Or, if we simply wanted to stick in the step size symbol, h, we would have:

   vertical progress  =  f(-8 + h) - f(-8)  =                    eq. 4.0-4

              / -(-8 + h)²    \      / -(-8)²    \
             (  --------- + 4  ) -  (  ----- + 4  )
              \    16         /      \   16      /

If you multiply out the square, then you have:

   vertical progress  =  f(-8 + h) - f(-8)  =                    eq. 4.0-5

              / -64 + 16h - h²     \     / -64     \
             (  -------------- + 4  ) - (  --- + 4  )
              \       16           /     \  16     /

A lot of stuff cancels in 4.0-5. The -64's go away and the 4's go away as well. That leaves you with:

                                                16h - h²
   vertical progress  =  f(-8 + h) - f(-8)  =   --------        eq. 4.0-6
                                                   16

And now we're supposed to divide that by the horizontal progress to get the grade. But the horizontal progress is simply the step size, h. So now we have:

    vertical progress      f(-8 + h) - f(-8)     16h - h²
   -------------------  =  ----------------  =   --------       eq. 4.0-7
   horizontal progress            h                 16h

Finally, we wanted to know if there was a limit to the grade as the step size, h, goes to zero. Look at the right-hand part of 4.0-7. Isn't that exactly what we have here, except with h taking the place of x? (Note also that the polynomial in the numerator is written backwards from the tradition way -- that is it has it's highest power last, and the traditional way to note it is with the highest power first. But it makes no difference what order we sum a thing in, right?) Recall that the rule from section 2.5 was simply to find the coefficients of the lowest power in the numerator and denominator that are not both zero. We proved that rule, so here we can just apply it and not bother with all that delta-epsilon stuff. The coefficients that the rule specifies in this case are 16 for the numerator and 16 for the denominator (that is, the 1st power coefficients). The rule says to simply take their ratio, which is 1, or in percent, that's 100%. And that is what the exact grade at exactly the base of the wall must be.
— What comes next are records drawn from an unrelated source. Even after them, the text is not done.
-- ==== Sys2Proof/Certificates/Slice0/Obligations.lean ====
section
/-! DEFINITION. The statements about TVP that the provers settle. Each docstring names the rule of spec/
it formalises, or the log entry it rests on. -/

open Sys2Proof Sys2Proof.Machine

/-! ### Encoding (spec/30_encoding.md) -/

/-- Decoding the word software writes for a command gives the command back, with every operand at every
value (R71, R72, R74, R81). -/
def Obligations.DecodeEncodeAgree : Prop :=
  ∀ i : Instr, i.wf = true → decode (encode i) = i

/-- A word is its three fields (R71), and decoding keeps the operation code and every operand bit of
R72, dropping exactly the fields R72 calls ignored. -/
def Obligations.DecodingKeepsEveryOperandBit : Prop :=
  ∀ w : CmdWord,
    w = wordOf (opField w) (aField w) (bField w) ∧
    encode (decode w) =
      wordOf (opField w)
        (if opField w = 2 then aField w else 0)
        (if opField w = 2 ∨ opField w = 6 then bField w
         else if opField w = 5 then bField w &&& 1 else 0)

/-- Words printed in the spec decode to the commands they stand for (R81's examples; 95 V3, V9, V29). -/
def Obligations.SpecWordsDecode : Prop :=
  decode 0x2000003E8000001F4 = .put 1000 500 ∧
  decode 0x50000000000000001 = .get true ∧
  decode 0x5DEADBEEFFFFFFFFE = .get false ∧
  decode 0x600000000000001F4 = .beginDda 500 ∧
  decode 0xFFFFFFFFFFFFFFFFF = .reserved8toF 0xF

/-- A reserved code is answered `ERR` with data 0 and changes no other state, on either port, presented
whole or to be run micro-step by micro-step (R78). The port is free (R70). That this holds before the first
INIT and during INIT is the model's reading of R75 (log 8). -/
def Obligations.ReservedCodesAnswerErr : Prop :=
  ∀ (s : State) (p : Port), s.busy p = false →
    (∀ w : CmdWord, opField w = 0 ∨ 7 ≤ (opField w).toNat →
      (∀ rest, s.inputs = .present p w :: rest →
        step s = .next ({ s with inputs := rest, port := p }.setRsp p (some ⟨.err, 0⟩))) ∧
      (∀ rest, s.inputs = .start p w :: rest →
        step s = .next ({ s with inputs := rest }.setRsp p (some ⟨.err, 0⟩)))) ∧
    (s.port = p →
      exec .reserved0 s = .next (s.setRsp p (some ⟨.err, 0⟩)) ∧
      exec .reserved7 s = .next (s.setRsp p (some ⟨.err, 0⟩)) ∧
      ∀ op, exec (.reserved8toF op) s = .next (s.setRsp p (some ⟨.err, 0⟩)))

/-- A command on a port that does not accept it is answered `ERR` with data 0 and changes no other
state: INIT and PUT on port C, GET and BEGIN on port P (R73). The port is free (R70). That this holds before
the first INIT and during INIT is the model's reading of R75 (log 8). -/
def Obligations.WrongPortAnswersErr : Prop :=
  ∀ (s : State),
    (s.port = .C → s.flightC = none →
      exec .init s = .next { s with rspC := some ⟨.err, 0⟩ } ∧
      ∀ steps speed, exec (.put steps speed) s = .next { s with rspC := some ⟨.err, 0⟩ }) ∧
    (s.port = .P → s.flightP = none → s.fill = none →
      (∀ clip, exec (.get clip) s = .next { s with rspP := some ⟨.err, 0⟩ }) ∧
      ∀ target, exec (.beginDda target) s = .next { s with rspP := some ⟨.err, 0⟩ })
But what if we have a more general interest in the grade of the wall? What if just knowing its grade at the base is not enough? We would like to know the grade of the wall as a function of how far, horizontally, we are from the wall's center.

Let's do the same thing we just did, but instead of putting in -8 (which corresponds to the base of the wall), let's just put in x, which corresponds to any point on the wall you'd like. If you take a 0.1 meter step horizontally anywhere on the wall, your vertical progress is:

   vertical progress  =  f(x + 0.1) - f(x)  =                   eq. 4.0-8

              / -(x + 0.1)²     \     / -x²     \
             (  ----------- + 4  ) - (  --- + 4  )
              \      16         /     \  16     /

If you multiply out 4.0-8 and do cancellations (which I'm sure you are busy doing in your notebook as you read along), you will get:

                                             -(2x*0.1 + 0.1²)
   vertical progress = f(x + 0.1) - f(x)  =  ----------------   eq. 4.0-9
                                                     16

You can see that the size of the vertical step we take is not just dependent upon the size of the horizontal step, but also dependent upon where you are on the wall (that is at what x) you are when you take that step. The more negative x is, the more the vertical progress will be with each 0.1 meter horizontal step you take. If x is positive, which means that you are past the center of the wall, then your vertical progress is definitely negative, that is you are going down hill, toward the lion's lair.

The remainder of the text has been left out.